/-! Tournaments, tiles, gathers, slots, rings, collectives -/

/-- A scope record for two entrants on unit 1 of tier 1, allowance 1. -/
def scopeBytes : List Byte :=
  List.replicate 31 0 ++ [2, 1, 1, 1] ++ List.replicate 5 0 ++ bytesOf 8 1 ++ bytesOf 8 0 ++ bytesOf 8 0x00FF000000000200
/-- The quad of unit 1 runs at state 2. -/
def openQuad : State := setPwr (prepared scopeBytes) (832 + 8) 8 2
abbrev scopeVa : DWord := 0x00FF000000000000
def topened : State :=
  { withOp 11 10 (.topen scopeVa 8) (releaseNow openQuad vaultThread.uid block0.core benchLaunch.vf .dv) block0 benchLaunch vaultThread with
    nextId := 12 }
def topenOp : EOp :=
  { id := 11, vf := 0, lid := 1, bid := 2, uid := some 3, core := 0, pc := wordAt vaultThread, pend := 10, work := .topen scopeVa 8 }
def scopeRead : Except Trip ScopeRead × State := readScope false (some block0) 0 scopeVa topened
def scopeJudged : Nat × State := scopeStatus false 0 (readValue ⟨[], [], []⟩ scopeRead) scopeRead.2
theorem witness_Tournament_topen : ∃ x s2 s3, AtLast (encode (.topen p1 8 2 0)) openQuad vaultThread block0 benchLaunch ∧
    active openQuad [3] p1 = [vaultThread] ∧ at_ 2 0 benchLaunch vaultThread = scopeVa ∧ openQuad.nextId = 10 ∧ RoomFor .tr openQuad ∧
    Performed openQuad vaultThread ∧ NamesNew openQuad vaultThread ∧ (∀ o ∈ openQuad.ops, o.id < openQuad.nextId) ∧
    benchLaunch.term.isNone = true ∧ isEntrant benchLaunch.parent = false ∧ canonicalVa scopeVa = true ∧ scopeVa.toNat % 64 = 0 ∧
    readScope false (some block0) 0 scopeVa topened = (.ok x, s2) ∧ scopeStatus false 0 x s2 = (0, s3) ∧ (openScope topenOp scopeVa x s3).hole = none :=
  ⟨readValue ⟨[], [], []⟩ scopeRead, scopeRead.2, scopeJudged.2, by decide +kernel, by decide +kernel, by decide +kernel, by decide +kernel,
    by unfold RoomFor; decide +kernel, performed_of ⟨by decide +kernel, by decide +kernel⟩, names_of ⟨by decide +kernel, by decide +kernel⟩,
    by decide +kernel, by decide +kernel, by decide +kernel, by decide +kernel, by decide +kernel, readOk_eq _ (by decide +kernel),
    pair_eq (x := scopeJudged) (by decide +kernel), by decide +kernel⟩
/-- The block's launch is entrant 1 of a scope. -/
def rival : Entrant := { idx := 0, lid := 9, cores := [] }
def contender : Entrant := { idx := 1, lid := 1, cores := [] }
def contest (rule : Nat) : Tourn :=
  { sid := 6, vf := 0, op := 7, addr := 0x1000, x := false, rule := rule, n := 2, wmax := 1, tier := 1, unit := 0, a0 := 1, sched := [], keep := 0,
    rounds := 0, order := [0, 1], entrants := [rival, contender] }
def entrantLaunch : Launch := { benchLaunch with parent := .entrant 6 1 }
def contested (t : Thread) (rule : Nat) : State := { place entrantLaunch block0 t with scopes := [contest rule] }
/-- The course of a thread in the scope, before the held header. -/
abbrev InRound (f : Fields) (s : State) (t : Thread) (b : Block) (l : Launch) (x : Tourn) (e : Entrant) : Prop :=
  Stands f s t b l ∧ t.idx + 1 = (Header.of t.hword).length ∧ guardHolds p1.g t = true ∧
    Coded s b l ∧ following t = 0x100018 ∧
    (Header.of lastHeader).check l.rcd.budget = none ∧ (Header.of lastHeader).region = true ∧ (Header.of lastHeader).merge = false ∧
    entrantOf s l.lid = some (x, e) ∧ e.isOpen = true ∧ e.charge + (Header.of lastHeader).length ≤ x.allowance
theorem witness_Tournament_tscore :
    InRound (encode (.tscore p1 true 4)) (contested lastThread 1) lastThread block0 entrantLaunch (contest 1) contender ∧
    ¬ (true = true ∧ entrantLaunch.rcd.det = true ∧ 2 ≤ (contest 1).rule) := by decide +kernel
def detLaunch : Launch := { entrantLaunch with rcd := { benchRecord with det := true } }
theorem witness_Tournament_tscore_traps :
    InRound (encode (.tscore p1 true 4)) { place detLaunch block0 lastThread with scopes := [contest 2] } lastThread block0 detLaunch (contest 2)
      contender ∧ detLaunch.rcd.det = true ∧ 2 ≤ (contest 2).rule := by decide +kernel
/-- A thread before the held header, which costs one unit: the allowance of round 1 is 1. -/
def gated : Thread := { lastThread with gate := some ⟨0x100018, lastHeader, none⟩ }
def chargedTo (n : Nat) : Tourn := { contest 1 with entrants := [rival, { contender with charge := n }] }
theorem witness_Tournament_charges :
    (contested gated 1).thread? 3 = some gated ∧ (contested gated 1).block? gated.bid = some block0 ∧
    entrantOf (contested gated 1) gated.lid = some (contest 1, contender) ∧ (Header.of lastHeader).merge = false ∧ gated.life = .inSlot ∧
    contender.isOpen = true ∧ contender.charge + (Header.of lastHeader).length ≤ (contest 1).allowance ∧
    entrantOf { contested gated 1 with scopes := [chargedTo 1] } gated.lid = some (chargedTo 1, { contender with charge := 1 }) ∧
    ¬ 1 + (Header.of lastHeader).length ≤ (chargedTo 1).allowance := by decide +kernel
theorem witness_Tournament_tbar : InRound (encode (.tbar p1)) (contested lastThread 1) lastThread block0 entrantLaunch (contest 1) contender ∧
    lastThread.idx + 1 = (Header.of lastThread.hword).length ∧ course (contested lastThread 1) [3] = [lastThread] ∧
    guardHolds p1.g lastThread = true ∧ (Header.of lastHeader).check entrantLaunch.rcd.budget = none ∧ (Header.of lastHeader).region = true ∧
    entrantOf (contested lastThread 1) entrantLaunch.lid = some (contest 1, contender) ∧ contender.isOpen = true ∧
    (∀ y ∈ (contested lastThread 1).threads, y.lid = entrantLaunch.lid → y.uid = lastThread.uid) ∧
    ((contested lastThread 1).threads.map Thread.uid).Nodup := by decide +kernel
theorem witness_Tournament_tkill_absent : Meets1 (.tkill p1 2 0 4) p1 (fun s _ l t => scopeAt s l.vf (at_ 2 0 l t) = none) (fun s _ _ _ => s) :=
  meets1_of stand lastThread block0 benchLaunch (by decide +kernel) (by decide +kernel) (by decide +kernel) (by decide +kernel) (by decide +kernel)
/-- A thread outside the scope, with the scope's address in v2:v3 and its first entrant alive. -/
def judge : Thread := withRegs [(2, 0x1000)] lastThread
def judged : State := { place benchLaunch block0 judge with scopes := [contest 1] }
theorem witness_Tournament_tkill : AtLast (encode (.tkill p1 2 0 4)) judged judge block0 benchLaunch ∧ active judged [3] p1 = [judge] ∧
    scopeAt judged benchLaunch.vf (at_ 2 0 benchLaunch judge) = some (contest 1) ∧ judged.scope? 6 = some (contest 1) ∧
    (contest 1).ended = false ∧ (readReg benchLaunch judge 4).toNat = rival.idx ∧ rival.idx < 64 ∧
    (contest 1).entrants.find? (fun y => y.idx == rival.idx) = some rival ∧ rival.alive = true ∧ rival.lid ≠ benchLaunch.lid ∧
    (tkill judged benchLaunch.vf (at_ 2 0 benchLaunch judge) rival.idx).hole = none := by decide +kernel

theorem witness_TileCommands_tbind : CanCommand (.tbind p1 8 63 2 0 true) none (fun k t => readChunks k t.uid 64 (at_ 2 0 k.l t) 1)
    (fun _ k _ _ => (k.b.handle 63).st = .empty) (fun _ _ r _ => r) :=
  canCommand_of [] (window [1]) vaultThread block0 benchLaunch (by decide +kernel) (by decide +kernel) (by decide +kernel) (by decide +kernel)
    (by decide +kernel) (by decide +kernel) (by decide +kernel)
def bf16Shape : Shape :=
  { sfill := 0, fill := 0, spitch := 0, sbase := 0, voff := 0, fmt := 10, cols := 32, rows := 1, col0 := 0, row0 := 0, tcols := 32, trows := 1,
    pitch := 64, base := 0x1000 }
def tiled (st : TileState) : Block := { block0 with handles := [(63, { st := st, shape := some bf16Shape })] }
theorem witness_TileCommands_tload : CanCommand (.tload p1 63 true 4 5) (some .cp) (fun _ _ s => (.ok (), s))
    (fun _ k _ t => (k.b.handle 63).shape = some bf16Shape ∧ (k.b.handle 63).st = .empty ∧
      (true = true → bf16Shape.w < 8 → (readReg k.l t 5).toInt % 32 = 0))
    (fun _ k r t => withOp r.nextId 0 (.fill 63 bf16Shape true) r k.b k.l t) :=
  canCommand_of () (place benchLaunch (tiled .empty) vaultThread) vaultThread (tiled .empty) benchLaunch (by decide +kernel) (by decide +kernel)
    (by decide +kernel) (by decide +kernel) (by decide +kernel) (by decide +kernel) (by decide +kernel)
theorem witness_TileCommands_tstoreq : CanCommand (.tstoreq p1 63 false 0 0 .e2m1) (some .cp) (fun _ _ s => (.ok (), s))
    (fun _ k _ _ => (k.b.handle 63).shape = some bf16Shape ∧ (k.b.handle 63).st ≠ .empty ∧ bf16Shape.fmt = 10 ∧ bf16Shape.col0 % 32 = 0 ∧
      bf16Shape.cols % 32 = 0)
    (fun _ k r t => withOp r.nextId 0 (.store 63 bf16Shape (some .e2m1) false) r k.b k.l t) :=
  canCommand_of () (place benchLaunch (tiled .ready) vaultThread) vaultThread (tiled .ready) benchLaunch (by decide +kernel) (by decide +kernel)
    (by decide +kernel) (by decide +kernel) (by decide +kernel) (by decide +kernel) (by decide +kernel)
theorem witness_TileCommands_tfree : CanCommand (.tfree p1 63 true) none (fun _ _ s => (.ok (), s))
    (fun _ k _ _ => (k.b.handle 63).st ≠ .filling ∧ (k.b.handle 63).st ≠ .draining ∧ (k.b.handle 63).heldStores = 0)
    (fun _ k r _ => emptyHandle r k.b.bid 63 true) :=
  canCommand_of () (place benchLaunch (tiled .ready) vaultThread) vaultThread (tiled .ready) benchLaunch (by decide +kernel) (by decide +kernel)
    (by decide +kernel) (by decide +kernel) (by decide +kernel) (by decide +kernel) (by decide +kernel)
theorem witness_TileCommands_trap : CanTrap (.tload p1 63 false 0 0)
    (fun s b _ _ => RoomFor .cp s ∧ ((b.handle 63).shape = none ∨ (b.handle 63).st ≠ .empty)) :=
  canTrap_of stand lastThread block0 benchLaunch (by decide +kernel) (by decide +kernel) (by unfold RoomFor; decide +kernel) (by decide +kernel)
theorem witness_TileCommands_tfree_trap : CanTrap (.tfree p1 63 false)
    (fun _ b _ _ => (b.handle 63).st = .filling ∨ (b.handle 63).st = .draining ∨ (b.handle 63).heldStores ≠ 0) :=
  canTrap_of (place benchLaunch (tiled .draining) lastThread) lastThread (tiled .draining) benchLaunch (by decide +kernel) (by decide +kernel)
    (by decide +kernel) (by decide +kernel)

theorem witness_GatherCommands_gath : CanCommand (.gathI32 p1 2 0 true) (some .ga) (fun k t => readGather k t.uid true (at_ 2 0 k.l t))
    (fun g _ _ _ => gatherBad true g.1 = false)
    (fun g k r t => withOp r.nextId 0 (.gather (Gather.ofBytes true 1 0 4 g.2 (at_ 2 0 k.l t) g.1)) r k.b k.l t) :=
  canCommand_of ([], 0) (window []) vaultThread block0 benchLaunch (by decide +kernel) (by decide +kernel) (by decide +kernel) (by decide +kernel)
    (by decide +kernel) (by decide +kernel) (by decide +kernel)
/-- A fault record of one element of a 4-byte gather, its descriptor at offset 256. -/
def faultRecord : List Byte := List.replicate 16 0 ++ bytesOf 4 1 ++ [4, 1, 0, 0] ++ bytesOf 8 0x00FF000000000800
theorem witness_GatherCommands_greplay : CanCommand (.greplay p1 2 0) (some .ga) (fun k t => readReplayRec k t.uid (at_ 2 0 k.l t))
    (fun q _ _ _ => recordBad q.1 = false ∧ gatherBad true q.2.2 = false)
    (fun q k r t => withOp r.nextId 0 (.gather (Gather.ofBytes true 1 0 4 0 (at_ 2 0 k.l t) q.2.2)) r k.b k.l t) :=
  canCommand_of ([], [], []) (prepared faultRecord) vaultThread block0 benchLaunch (by decide +kernel) (by decide +kernel) (by decide +kernel)
    (by decide +kernel) (by decide +kernel) (by decide +kernel) (by decide +kernel)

● ● ●

*Work required*. From the entries, report every line in which the string "chargedTo" occurs.

*Written answer*.
def chargedTo (n : Nat) : Tourn := { contest 1 with entrants := [rival, { contender with charge := n }] }
    entrantOf { contested gated 1 with scopes := [chargedTo 1] } gated.lid = some (chargedTo 1, { contender with charge := 1 }) ∧
    ¬ 1 + (Header.of lastHeader).length ≤ (chargedTo 1).allowance := by decide +kernel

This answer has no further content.